Jack Miles
Jack Miles | |
---|---|
Born | John Russiano Miles July 30, 1942 Chicago, Illinois, US |
Pen name | Jack |
Occupation | Scholar, Author, Writer, Editor, Professor |
Language | English |
Education | Xavier University; Pontifical Gregorian University; Hebrew University |
Alma mater | Harvard University |
Genres | religion, literature, the Bible, public policy, book reviews, art criticism |
Notable awards | Guggenheim Fellowship; Pulitzer Prize; MacArthur Fellowship. |
Website | |
www |
John R. Miles (born July 30, 1942) is an American author. He is a winner of the Pulitzer Prize,[1] a Guggenheim Fellowship[2] and the MacArthur Fellowship.[3] His writings on religion, politics, and culture have appeared in numerous national publications, including The Atlantic Monthly, The New York Times, The Boston Globe, The Washington Post, Los Angeles Times, and Commonweal Magazine.[4]
Miles treats his biblical subjects neither as transcendent deities nor historical figures, but as literary protagonists. His first book, God: A Biography, won the Pulitzer Prize for Biography or Autobiography in 1996, and has been translated into sixteen languages.[5] His second book Christ: A Crisis in the Life of God, was named a New York Times Notable Book of 2002.[6] Miles is general editor of the Norton Anthology of World Religions (November 2014).[7] Miles' book God in the Qur'an was published in 2018, the third in his God in Three Classic Scriptures series.[8] Miles' next related book is Religion as We Know It: An Origin Story, (Nov. 12, 2019) which examines when religion became a distinct area of thought.[9]
Miles' most recent book is co-written with Mark C. Taylor, and is titled A Friendship in Twilight: Lockdown Conversations on Death and Life, (July 5, 2022) a series of emails exchanged during the course of the Covid-19 pandemic in 2020.[10]
Career
[edit]Born in Chicago, the eldest child in a Roman Catholic family, Miles was a Jesuit seminarian from 1960 to 1970, studying at Xavier University in Cincinnati, Pontifical Gregorian University in Rome, and Hebrew University in Jerusalem before completing a doctorate in the Department of Near Eastern Languages at Harvard University.[11] He later left the Catholic Church and became a member of the Episcopal Church.[12] He is fluent in several languages, including French, Italian, German, Hebrew, and Aramaic.[13]

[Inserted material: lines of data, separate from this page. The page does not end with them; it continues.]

/-- Conversely, an aligned access to a register addresses a word of the map. -/
theorem regWordAt_of_target {s : State} {off i : Nat} {r : RegRow} (h4 : off % 4 = 0)
    (ht : targetOf s off = .reg r i) : RegWordAt r i off := by
  obtain ⟨-, -, hc⟩ | ⟨-, q, hq, hlo, hhi, hc⟩ | ⟨-, -, hc⟩ := targetOf_cases s off
  · simp [hc] at ht
  · obtain ⟨rfl, rfl⟩ : q = r ∧ (off - q.offset) / 4 = i := by simpa [hc] using ht
    obtain ⟨hq4, -⟩ := regMap_offsets q hq
    exact ⟨hq, by omega, by omega⟩
  · simp [hc] at ht

theorem RegWordAt.unique {q r : RegRow} {i j off : Nat} (hq : RegWordAt q i off) (hr : RegWordAt r j off) :
    q = r ∧ i = j := by
  simpa using (hq.target State.reset).symm.trans (hr.target State.reset)

/-- The name of a register and the index of a word determine the offset. -/
theorem RegWordAt.offset_eq {q r : RegRow} {i j x y : Nat} (hq : RegWordAt q i x) (hr : RegWordAt r j y)
    (hn : q.name = r.name) (hij : i = j) : x = y := by
  obtain rfl := regMap_name_injective q hq.mem r hr.mem hn
  rw [hq.offset, hr.offset, hij]

/-! ### The access types as offset ranges (10_state.md R21, R47) -/

/-- An aligned offset inside a row is one of its words. -/
theorem regWordAt_of_row {off : Nat} {r : RegRow} (h4 : off % 4 = 0) (hr : r ∈ regMap)
    (hlo : r.offset ≤ off) (hhi : off < r.offset + 4 * r.words) : RegWordAt r ((off - r.offset) / 4) off := by
  obtain ⟨hr4, -⟩ := regMap_offsets r hr
  exact ⟨hr, by omega, by omega⟩

theorem registerOffset_iff (off : Nat) :
    RegisterOffset off ↔ ∃ r ∈ regMap, r.offset ≤ off ∧ off < r.offset + 4 * r.words := by
  simp only [RegisterOffset, regMap, List.mem_cons, List.not_mem_nil, or_false, exists_eq_or_imp, existsAndEq, true_and]
  omega

theorem RegWordAt.registerOffset {x : Nat} {r : RegRow} {i : Nat} (h : RegWordAt r i x) : RegisterOffset x := by
  obtain ⟨hr, hi, rfl⟩ := h
  exact (registerOffset_iff _).mpr ⟨r, hr, by omega, by omega⟩

theorem rwOffset_iff (off : Nat) :
    RwOffset off ↔ ∃ r ∈ regMap, r.access = .rw ∧ r.offset ≤ off ∧ off < r.offset + 4 * r.words := by
  simp only [RwOffset, regMap, List.mem_cons, List.not_mem_nil, or_false, exists_eq_or_imp, reduceCtorEq, false_and,
    true_and, false_or, and_false, existsAndEq]
  omega

theorem roOffset_iff (off : Nat) :
    RoOffset off ↔
      ∃ r ∈ regMap, (r.access = .ro ∨ r.access = .const) ∧ r.offset ≤ off ∧ off < r.offset + 4 * r.words := by
  simp only [RoOffset, regMap, List.mem_cons, List.not_mem_nil, or_false, exists_eq_or_imp, reduceCtorEq, false_and,
    true_and, false_or, or_true, existsAndEq]
  omega

/-! ### Reads and writes of a register word -/

variable {s t : State} {off v : Word} {r : RegRow} {i : Nat}

/-- A register reads as itself while idle, and also while BUSY where 70_reset_and_hazards.md R278 says so. -/
theorem readData_reg (h : RegWordAt r i off.toNat) (hb : s.busy = false ∨ readsWhileBusy r.name = true) :
    readData s off = some (.read .okay (readReg s r.name i)) := by
  have hreads : ¬(s.busy && !readsWhileBusy r.name) = true := by
    obtain hb | hb := hb <;> simp [hb]
  have h4 : ¬off.toNat % 4 ≠ 0 := not_not.mpr h.aligned
  simp only [readData, hostRead, if_neg h4, h.target s, if_neg hreads, State.setReply_reply]
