-- ==== Sys2Proof/Certificates/Slice0/Obligations.lean ====
section
/-! DEFINITION. The statements for the provers.  Each docstring names the rule of spec/ it formalises,
or says that it rests on a choice of the model (log n is notes/assumptions/n.md). -/

open Sys2Proof Sys2Proof.Machine Sys2Proof.Safety

/-! ## Encoding -/

/-- R104: the decoder reads a command from exactly its own word, and the words are those of R104. -/
def Obligations.DecodeAndEncodeAgree : Prop :=
  (∀ (w : Word) (i : Instr), decodeCmd w = .ok i ↔ w = encode i) ∧
  encode .nop = 0x00000000#32 ∧ encode .csumCompute = 0x00000001#32 ∧
  encode .csumVerify = 0x00000002#32 ∧ encode .frameDecode = 0x00000004#32 ∧
  ∀ (seq : BitVec 1) (kind : BitVec 2),
    (encode (.frameEncode seq kind)).toNat = 3 + 16 * seq.toNat + 32 * kind.toNat

/-- R104, R101 (a sanity statement): words written out bit by bit decode to their commands. -/
def Obligations.TableWordsDecode : Prop :=
  decodeCmd 0b00000000000000000000000000000000#32 = .ok .nop ∧
  decodeCmd 0b00000000000000000000000000000001#32 = .ok .csumCompute ∧
  decodeCmd 0b00000000000000000000000000000010#32 = .ok .csumVerify ∧
  decodeCmd 0b00000000000000000000000000000011#32 = .ok (.frameEncode 0 0) ∧
  decodeCmd 0b00000000000000000000000000110011#32 = .ok (.frameEncode 1 1) ∧
  decodeCmd 0b00000000000000000000000001000011#32 = .ok (.frameEncode 0 2) ∧
  decodeCmd 0b00000000000000000000000001110011#32 = .ok (.frameEncode 1 3) ∧
  decodeCmd 0b00000000000000000000000000000100#32 = .ok .frameDecode

/-- R103: a word is illegal exactly when one of the three conditions holds, and an illegal word that is
accepted is issued and completes with OK = 0, ERR = ILLEGAL and no other effect. -/
def Obligations.IllegalWordsAreIssuedAndFail : Prop :=
  ∀ w : Word,
    ((∃ r, decodeCmd w = .error r) ↔
      (5 ≤ (w.extractLsb' 0 4).toNat ∨ w.extractLsb' 7 25 ≠ 0#25 ∨
        (w.extractLsb' 0 4 ≠ 3#4 ∧ w.extractLsb' 4 3 ≠ 0#3))) ∧
    ((∃ r, decodeCmd w = .error r) → ∀ (s : State) (rest : List Move),
      s.pending = none → s.moves = .host ⟨true, 4, 0x00#17, w⟩ :: .engine :: rest →
      ∃ r : BusResponse, r.err = false ∧ runSteps 2 s = .next
        { s with ok := false, err := .illegal, done := true, pending := none, moves := rest,
                 responses := s.responses ++ [r] })

/-- R141: an illegal word completes with OK = 0, ERR = 0x6 and nothing else changed; 0x5 and 0x11 are
illegal, and STATUS then reads 0x62. -/
def Obligations.IllegalCommandCompletes : Prop :=
  (∃ r, decodeCmd 0x00000005#32 = .error r) ∧ (∃ r, decodeCmd 0x00000011#32 = .error r) ∧
  ∀ (s : State) (w : Word) (r : IllegalWord) (rest : List Move),
    s.pending = some w → decodeCmd w = .error r → s.moves = .engine :: rest →
    ∃ t, step s = .next t ∧
      t = { s with ok := false, err := .illegal, done := true, pending := none, moves := rest } ∧
      errCode t.err = 0x6#4 ∧ (s.werr = false → statusWord t = 0x00000062#32)

/-- R113: the assembler's words, and what it refuses. -/
def Obligations.AssemblerWordsAndRefusals : Prop :=
  assemble .nop = some 0x00000000#32 ∧ assemble .csumCompute = some 0x00000001#32 ∧
  assemble .csumVerify = some 0x00000002#32 ∧ assemble .frameDecode = some 0x00000004#32 ∧
  (∀ w, assemble (.rawWord w) = some w) ∧
  KindOperand.value .kindData = 0 ∧ KindOperand.value .kindAck = 1 ∧
  KindOperand.value .kindGet = 2 ∧ KindOperand.value .kindEnd = 3 ∧
  (∀ n, KindOperand.value (.number n) = n) ∧
  ∀ (seq : Nat) (kind : KindOperand),
    (seq ≤ 1 ∧ kind.value ≤ 3 →
      assemble (.frameEncode seq kind) = some (BitVec.ofNat 32 (3 + 16 * seq + 32 * kind.value))) ∧
    (¬ (seq ≤ 1 ∧ kind.value ≤ 3) → assemble (.frameEncode seq kind) = none)
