-- ==== Sys2Proof/Tests/Slice0.lean ====
section
/-! SUPPORT. The model's own tests.  Expected values are the words of spec/30_encoding.md R104 written
out bit by bit and the vectors of spec/95_test_vectors.md, each named in its docstring.  Every
`witness_<Name>` shows states and operands that meet the hypotheses of `Obligations.<Name>`, clause by
clause, at the boundaries of each range. -/

namespace Sys2Proof.Tests

open Sys2Proof Sys2Proof.Machine Sys2Proof.Safety

/-! ## Small states -/

/-- A CFE with a 13-byte payload limit: a 19-byte buffer, which holds HF exactly. -/
def tiny : Params := ⟨⟨13, by decide⟩⟩

/-- The smallest legal CFE: `P_MAX_PAYLOAD = 0`. -/
def least : Params := ⟨⟨0, by decide⟩⟩

/-- After power-on, with the bytes `bs` from `FB[0]` on and LEN = `n`. -/
def loaded (p : Params) (bs : List Byte) (n : Nat) : State :=
  { State.powerOn p (Memory.writeBytes [] 0 bs) with len := .ofNat 16 n }

/-- The same with STRICT = 1. -/
def strictly (s : State) : State := { s with strict := true }

/-- The same with the word `w` pending. -/
def issued (w : Word) (s : State) : State := { s with pending := some w, done := false }

/-- The same with the schedule `ms`. -/
def scheduled (ms : List Move) (s : State) : State := { s with moves := ms }

/-- A field of the state an outcome gives, if it gives one. -/
def got {α : Type} (f : State → α) : Host.Outcome State Fault Refusal → Option α
  | .next t => some (f t)
  | .fault _ => none
  | .refused _ => none

/-- STATUS, with another register, as a pair. -/
def statusAnd (r : Reg) (s : State) : Word × Word := (readReg .status s, readReg r s)

/-- "Hello, World!" -/
def hello : List Byte :=
  [0x48#8, 0x65#8, 0x6C#8, 0x6C#8, 0x6F#8, 0x2C#8, 0x20#8, 0x57#8, 0x6F#8, 0x72#8, 0x6C#8, 0x64#8,
    0x21#8]

/-- HF of spec/95_test_vectors.md section 0, its first byte as an argument. -/
def hfWith (b : Byte) : List Byte := [b, 0x00#8, 0x00#8, 0x0D#8, 0xBE#8, 0xC6#8] ++ hello

/-- The reference CFE after power-on. -/
def fresh : State := State.reset

/-- A 4-byte write and read. -/
def wr (off : Offset) (v : Word) : Move := .host ⟨true, 4, off, v⟩

def rd (off : Offset) : Move := .host ⟨false, 4, off, 0#32⟩

/-! ## Decoding: the words of R104, bit by bit -/

theorem test_decode_nop : decodeCmd 0b00000000000000000000000000000000#32 = .ok .nop := by decide

theorem test_decode_csumCompute :
    decodeCmd 0b00000000000000000000000000000001#32 = .ok .csumCompute := by decide

theorem test_decode_csumVerify :
    decodeCmd 0b00000000000000000000000000000010#32 = .ok .csumVerify := by decide

/-- SEQ is bit 4 alone. -/
theorem test_decode_frameEncode_seq :
    decodeCmd 0b00000000000000000000000000010011#32 = .ok (.frameEncode 1 0) := by decide

/-- KIND is bits 6 and 5, bit 6 the higher. -/
theorem test_decode_frameEncode_kind :
    decodeCmd 0b00000000000000000000000001000011#32 = .ok (.frameEncode 0 2) := by decide

theorem test_decode_frameDecode :
    decodeCmd 0b00000000000000000000000000000100#32 = .ok .frameDecode := by decide

/-- V-ILL-01, V-ILL-03, V-ILL-09, V-ILL-10. -/
theorem test_decode_refusals :
    decodeCmd 0x00000005#32 = .error .reservedOp ∧
    decodeCmd 0x00000011#32 = .error .strayOperand ∧
    decodeCmd 0x00000083#32 = .error .reservedBits ∧
    decodeCmd 0x80000000#32 = .error .reservedBits := by decide

/-- A command is one 32-bit word (R100). -/
theorem test_decodeTableWord :
    decodeTableWord 32 0x73 = some (.frameEncode 1 3) ∧ decodeTableWord 64 0x73 = none := by decide

/-! ## WellFormed: each check refuses an ill-formed term -/

/-- `<seq>` is 0 or 1 (R113). -/
theorem test_seq_two_refused :
    (AsmCommand.frameEncode 2 .kindData).wellFormed = false ∧
    assemble (.frameEncode 2 .kindData) = none := by decide

/-- `<kind>` is 0 to 3 (R113). -/
theorem test_kind_four_refused :
    (AsmCommand.frameEncode 0 (.number 4)).wellFormed = false ∧
    assemble (.frameEncode 0 (.number 4)) = none := by decide

/-- `frame.encode 1, END` is 0x73 (V-FR-05). -/
theorem test_assemble_frameEncode : assemble (.frameEncode 1 .kindEnd) = some 0x00000073#32 := by
  decide

/-! ## The commands, on the vectors of spec/95_test_vectors.md -/

/-- V-NOP-02: NOP keeps WERR. -/
theorem test_nop_keeps_werr :
    got (readReg .status) (exec .nop { fresh with werr := true }) = some 0x0000000E#32 := by decide

/-- V-ILL-06. -/
theorem test_illegal_status :
    got (readReg .status) (step (issued 0x00000010#32 fresh)) = some 0x00000062#32 := by decide

/-- V-CS-09: the end-around carry. -/
theorem test_csumCompute_carry :
    got (readReg .result) (exec .csumCompute (loaded tiny [0x80#8, 0x00#8, 0x80#8, 0x00#8] 4))
      = some 0x0001FFFE#32 := by decide

/-- V-CS-06: an odd last byte is a high byte. -/
theorem test_csumCompute_odd :
    got (readReg .result) (exec .csumCompute (loaded tiny [0xAB#8] 1)) = some 0xAB0054FF#32 := by
  decide

/-- V-CS-02: the empty input does not verify, and RESULT is written all the same. -/
theorem test_csumVerify_empty :
    got (statusAnd .result) (exec .csumVerify fresh) = some (0x00000032#32, 0x0000FFFF#32) := by
  decide

/-- V-CS-17: an odd-length frame verifies. -/
theorem test_csumVerify_odd_frame :
    got (statusAnd .result) (exec .csumVerify
      (loaded tiny [0x00#8, 0x00#8, 0x00#8, 0x01#8, 0x54#8, 0xFE#8, 0xAB#8] 7))
      = some (0x00000006#32, 0xFFFF0000#32) := by decide

/-- V-FR-06: an odd payload; the pad byte is in no frame. -/
theorem test_frameEncode_get :
    got (fun t => (Memory.readBytes t.fb 0 7, t.len)) (exec (.frameEncode 0 2)
      (loaded tiny [0xFF#8, 0xFF#8, 0xFF#8, 0xFF#8, 0xFF#8, 0xFF#8, 0x61#8, 0x2E#8, 0x74#8, 0x78#8,
        0x74#8] 5))
      = some ([0x00#8, 0x02#8, 0x00#8, 0x05#8, 0xB6#8, 0x51#8, 0x61#8], 11#16) := by decide

/-- V-FR-11, on a smaller CFE: LEN one past `P_MAX_PAYLOAD`. -/
theorem test_frameEncode_range :
    got (fun t => (statusWord t, t.len, t.fb)) (exec (.frameEncode 0 0) (loaded tiny [] 14))
      = some (0x00000052#32, 14#16, []) := by decide

/-- V-FR-26: kind 4 is reported raw when STRICT = 0. -/
theorem test_frameDecode_raw_kind :
    got (statusAnd .rxHdr) (exec .frameDecode
      (loaded tiny [0x00#8, 0x04#8, 0x00#8, 0x00#8, 0xFF#8, 0xFB#8] 6))
      = some (0x00000006#32, 0x00040000#32) := by decide

/-- V-FR-28: CHECKSUM comes before FIELD. -/
theorem test_frameDecode_order :
    got (statusAnd .rxHdr) (exec .frameDecode
      (strictly (loaded tiny [0x05#8, 0x00#8, 0x00#8, 0x00#8, 0x00#8, 0x00#8] 6)))
      = some (0x00000032#32, 0x00000000#32) := by decide

/-! ## The bus, the flags, the interrupt and reset -/

/-- V-BUS-05 and V-BUS-06: the last buffer byte, and one past it. -/
theorem test_buffer_end :
    (busTransaction ⟨false, 1, 0x10405#17, 0#32⟩ { fresh with fb := [(1029, 0x5A#8)] }).2
      = ⟨0x0000005A#32, false⟩ ∧
    (busTransaction ⟨false, 1, 0x10406#17, 0#32⟩ fresh).2 = ⟨0#32, true⟩ := by decide

/-- V-BUS-02, V-BUS-03, V-BUS-08: wrong size, misaligned, size 2. -/
theorem test_bad_accesses :
    busTransaction ⟨true, 1, 0x0000C#17, 5#32⟩ fresh = (fresh, ⟨0#32, true⟩) ∧
    busTransaction ⟨false, 4, 0x00002#17, 0#32⟩ fresh = (fresh, ⟨0#32, true⟩) ∧
    busTransaction ⟨false, 2, 0x10000#17, 0#32⟩ fresh = (fresh, ⟨0#32, true⟩) := by decide

/-- V-BUS-10, V-BUS-11: CFG, and CTRL written with ones reads 3. -/
theorem test_cfg_and_ctrl :
    readReg .cfg fresh = 0x04060400#32 ∧
    readReg .ctrl (writeReg .ctrl 0xFFFFFFFF#32 fresh) = 0x00000003#32 := by decide

/-- V-LC-02: a LEN write while a command is pending is dropped, and WERR says so. -/
theorem test_dropped_write :
    got (fun t => (statusWord t, t.len)) (step (scheduled [wr 0x0C#17 5#32]
      (issued 0x00000001#32 (loaded tiny [] 3)))) = some (0x00000009#32, 3#16) := by decide

/-- V-LC-06: the STATUS write clears DONE and WERR and keeps ERR. -/
theorem test_status_w1c :
    statusWord (writeReg .status 0xFFFFFFFF#32
      { fresh with err := .illegal, werr := true, done := true }) = 0x00000060#32 := by decide

/-- V-LC-07: the interrupt rises at the CTRL write. -/
theorem test_irq_level :
    irq { fresh with done := true } = false ∧
    irq (writeReg .ctrl 1#32 { fresh with done := true }) = true := by decide

/-- V-LC-11: a reset discards the pending command and keeps the buffer. -/
theorem test_reset_keeps_buffer :
    got (fun t => (statusWord t, t.len, t.pending, Memory.read t.fb 0))
      (step (scheduled [.reset] (issued 0x00000003#32 (loaded tiny [0xAA#8] 13))))
      = some (0x00000000#32, 0#16, none, 0xAA#8) := by decide

/-- A two-statement host program (R114): NOP runs from reset and STATUS is read as 0x06 (V-LC-01). -/
theorem test_host_program :
    got (fun t => t.responses.map BusResponse.rdata)
      (runSteps 5 (scheduled (programMoves [.run 0x00000000#32 1, .rd .status]) fresh))
      = some [0#32, 0x00000001#32, 0x00000006#32, 0x00000006#32] := by decide

/-- `fill` is one byte write per byte, offsets rising (R114, program P1). -/
theorem test_fill :
    programMoves [.fill 0 [0x48#8, 0x65#8]]
      = [.host ⟨true, 1, 0x10000#17, 0x48#32⟩, .host ⟨true, 1, 0x10001#17, 0x65#32⟩] := by decide

/-- R10 and R270: a CFG read on the pins is acknowledged, and is not while reset is held. -/
theorem test_ports :
    (PortInputs.outputs ⟨true, true, false, 2#2, 0x0001C#17, 0#32⟩ fresh)
      = ⟨0x04060400#32, true, false, false⟩ ∧
    (PortInputs.outputs ⟨false, true, false, 2#2, 0x0001C#17, 0#32⟩ fresh).busAck = false ∧
    (PortInputs.outputs ⟨true, true, false, 1#2, 0x0001C#17, 0#32⟩ fresh).busErr = true := by decide

/-- R291: a run with a command still pending has not ended. -/
theorem test_runEnded : runEnded (issued 0#32 fresh) = false ∧ runEnded fresh = true := by decide

/-- V-LC-01: the two STATUS reads are observed, and the CMD write's response is not (R291). -/
theorem test_observation :
    (observation (scheduled [wr 0x00#17 0#32, rd 0x04#17, .engine, rd 0x04#17] fresh)).map
      Observation.reads = some [⟨0x00000001#32, false⟩, ⟨0x00000006#32, false⟩] := by decide

theorem test_reset_memory_wf : Memory.wf State.reset.fb = true := rfl

/-! ## Witnesses -/

/-- The invariant of a state built by `loaded` from at most 19 bytes. -/
theorem inv_hello : Inv (loaded tiny (hfWith 0x00#8) 13) :=
  ⟨by decide, by decide, by decide, by decide, by decide, by decide, by decide⟩

theorem inv_issued : Inv (issued 0x00000003#32 (loaded tiny (hfWith 0x00#8) 13)) :=
  ⟨by decide, by decide, by decide, by decide, by decide, by decide, by decide⟩

theorem inv_least : Inv (loaded least [] 0) :=
  ⟨by decide, by decide, by decide, by decide, by decide, by decide, by decide⟩

/-- The first and the last illegal OP, each reserved bit end, and each stray operand bit. -/
theorem witness_IllegalWordsAreIssuedAndFail :
    (∀ w ∈ [0x00000005#32, 0x0000000F#32, 0x00000080#32, 0x80000000#32, 0x00000010#32,
      0x00000044#32], ∃ r, decodeCmd w = .error r) ∧
    (scheduled [wr 0x00#17 0x80#32, .engine] fresh).pending = none ∧
    (scheduled [wr 0x00#17 0x80#32, .engine] fresh).moves
      = .host ⟨true, 4, 0x00#17, 0x80#32⟩ :: .engine :: [] := by
  refine ⟨?_, rfl, rfl⟩
  simp only [List.forall_mem_cons]
  exact ⟨⟨_, rfl⟩, ⟨_, rfl⟩, ⟨_, rfl⟩, ⟨_, rfl⟩, ⟨_, rfl⟩, ⟨_, rfl⟩, by simp⟩

theorem witness_IllegalCommandCompletes :
    (scheduled [.engine] (issued 0x11#32 fresh)).pending = some 0x11#32 ∧
    decodeCmd 0x11#32 = .error .strayOperand ∧
    (scheduled [.engine] (issued 0x11#32 fresh)).moves = .engine :: [] ∧
    (scheduled [.engine] (issued 0x11#32 fresh)).werr = false := by decide

/-- Both ends of both operand ranges, and one past each. -/
theorem witness_AssemblerWordsAndRefusals :
    (0 ≤ 1 ∧ KindOperand.value .kindData ≤ 3) ∧ (1 ≤ 1 ∧ KindOperand.value (.number 3) ≤ 3) ∧
    ¬ (2 ≤ 1 ∧ KindOperand.value .kindData ≤ 3) ∧
    ¬ (1 ≤ 1 ∧ KindOperand.value (.number 4) ≤ 3) := by decide

theorem witness_EngineStepRunsTheDecodedCommand :
    (scheduled [.engine] (issued 0x33#32 fresh)).pending = some 0x33#32 ∧
    decodeCmd 0x33#32 = .ok (.frameEncode 1 1) ∧
    (scheduled [.engine] (issued 0x33#32 fresh)).moves = .engine :: [] ∧
    (issued 0x33#32 fresh).pending = some 0x33#32 ∧ (issued 0x33#32 fresh).moves = [] := by decide

theorem witness_FetchedWordRunsNext :
    decodeTableWord 32 (0x73#32).toNat = some (.frameEncode 1 3) ∧
    got State.len (step (fresh.withFetchWord 32 0x73)) = some 6#16 := by decide

theorem witness_EngineStepNeedsAPendingCommand :
    ((scheduled [.engine] (issued 1#32 fresh)).moves = .engine :: [] ∧
      (scheduled [.engine] (issued 1#32 fresh)).pending ≠ none) ∧
    ((scheduled [.engine] fresh).moves = .engine :: [] ∧
      (scheduled [.engine] fresh).pending = none) ∧
    (fresh.moves = [] ∧ fresh.pending = none) := by decide
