-- ==== Sys2Proof/Syntax.lean ====
section
/-! DEFINITION. The commands of CORE command set revision 1: one constructor per row of spec/opcode_table.json, with the
operands of 30_encoding.md R93 and R95. -/

namespace Sys2Proof

/-- A command (30_encoding.md R93). A count `n` or `r` and the channel argument `ch` are IMM, zero-extended: a number the
block only compares and counts with, so a natural number, whose 24-bit bound `Instr.wf` checks. An argument word is used
whole (R91), so it is a word. -/
inductive Instr where
  /-- NOP (40_control.md R124). -/
  | nop
  /-- SRST (40_control.md R125). -/
  | srst
  /-- RAW n (40_control.md R126). -/
  | raw (n : Nat)
  /-- CRC_INIT (41_crc32.md R143). -/
  | crcInit
  /-- CRC_FEED n (41_crc32.md R144). -/
  | crcFeed (n : Nat)
  /-- CRC_PUT (41_crc32.md R145). -/
  | crcPut
  /-- ADL_INIT (42_adler32.md R163). -/
  | adlInit
  /-- ADL_FEED n (42_adler32.md R164). -/
  | adlFeed (n : Nat)
  /-- ADL_PUT (42_adler32.md R165). -/
  | adlPut
  /-- ZLB_BEGIN N: `N` is word 1 (43_zlib_framer.md R187). -/
  | zlbBegin (N : Word)
  /-- ZLB_DATA n (43_zlib_framer.md R188). -/
  | zlbData (n : Nat)
  /-- ZLB_END (43_zlib_framer.md R189). -/
  | zlbEnd
  /-- CHK_BEGIN L, T: `L` is word 1 and the tag `T` word 2 (45_chunk_serializer.md R234). -/
  | chkBegin (L T : Word)
  /-- CHK_DATA n (45_chunk_serializer.md R235). -/
  | chkData (n : Nat)
  /-- CHK_END (45_chunk_serializer.md R236). -/
  | chkEnd
  /-- FLT_CFG ch, W: `ch` is IMM and `W` word 1 (44_scanline_filter.md R213). -/
  | fltCfg (ch : Nat) (W : Word)
  /-- FLT_ROWS r (44_scanline_filter.md R214). -/
  | fltRows (r : Nat)
deriving DecidableEq, Repr

end Sys2Proof
end

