-- ==== Sys2Proof/Machine/Control.lean ====
section
/-! DEFINITION. The control commands (40_control.md R124-R126). -/

namespace Sys2Proof.Machine

/-- NOP (R124): "skip". -/
def execNop (s : State) : Result := execute .nop none id s

/-- SRST (R125): executed in the error state too (R123). -/
def execSrst (s : State) : Result := .next s.softReset

/-- `Perform(RAW n)` (R126). -/
def performRaw (n : Nat) (s : State) : State := (s.inDrop n).outAll (s.inBytes n)

/-- RAW n (R126): BAD_STATE if a chunk or a stream is open. -/
def execRaw (n : Nat) (s : State) : Result :=
  execute (.raw n) (firstError (s.chkOpen || s.zOpen) false false) (performRaw n) s

end Sys2Proof.Machine
end

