-- ==== Sys2Proof/Machine/Ports.lean ====
section
/-! DEFINITION. What the host does to the block between steps (92_eei_decisions.md D2; 20_memory.md R60): it pushes command
words and input bytes, takes output bytes, reads registers (`State.readPort` in Flags.lean) and pulses `rst_n`. -/

namespace Sys2Proof.Machine

/-- A word accepted on the command port (R60 (a)). -/
def State.pushCommand (w : Word) (s : State) : State := { s with cmdq := s.cmdq ++ [w] }

/-- A byte accepted on the input port (R60 (b)). -/
def State.pushInput (b : Byte) (s : State) : State := { s with inq := s.inq ++ [b] }

/-- The host takes the oldest output byte, if there is one (R60 (c), 10_state.md R29). -/
def State.takeOutput (s : State) : Option (Byte × State) :=
  match s.outq with
  | [] => none
  | b :: rest => some (b, { s with outq := rest })

/-- Hardware reset by `rst_n` (70_reset_and_hazards.md R310): from any state, the reset state. What the FIFOs held is
lost. -/
def State.hardReset (_s : State) : State := State.reset

end Sys2Proof.Machine
end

Over a period of more than 35 years (1975–2010), Miles has been an editor at Doubleday, the executive editor at the University of California Press, the literary (book review) editor at the Los Angeles Times, a member of the Times editorial board, and the Senior Adviser to the Getty Trust at the J. Paul Getty Museum.[14]
Miles most recently served on the faculty of the University of California, Irvine, Department of English, teaching religion.[15] Miles was the 2018-2019 Corcoran Visiting Chair in Christian-Jewish Relations at Boston College.[16]
Major works
[edit]- God: A Biography. Vintage Books. 2 November 2014. ISBN 9780679743682.
- Christ: A Crisis in the Life of God. Knopf Doubleday Publishing Group. 27 April 2011. ISBN 978-0-307-78910-5.
- The Norton Anthology of World Religions. W.W. Norton & Company. 2 November 2014. ISBN 978-0393062533.
- God in the Qur'an. Knopf Doubleday Publishing Group. 13 November 2018. ISBN 9780307269577.
- Religion as We Know It: An Origin Story. W.W. Norton & Company. 12 November 2019. ISBN 9781324002789.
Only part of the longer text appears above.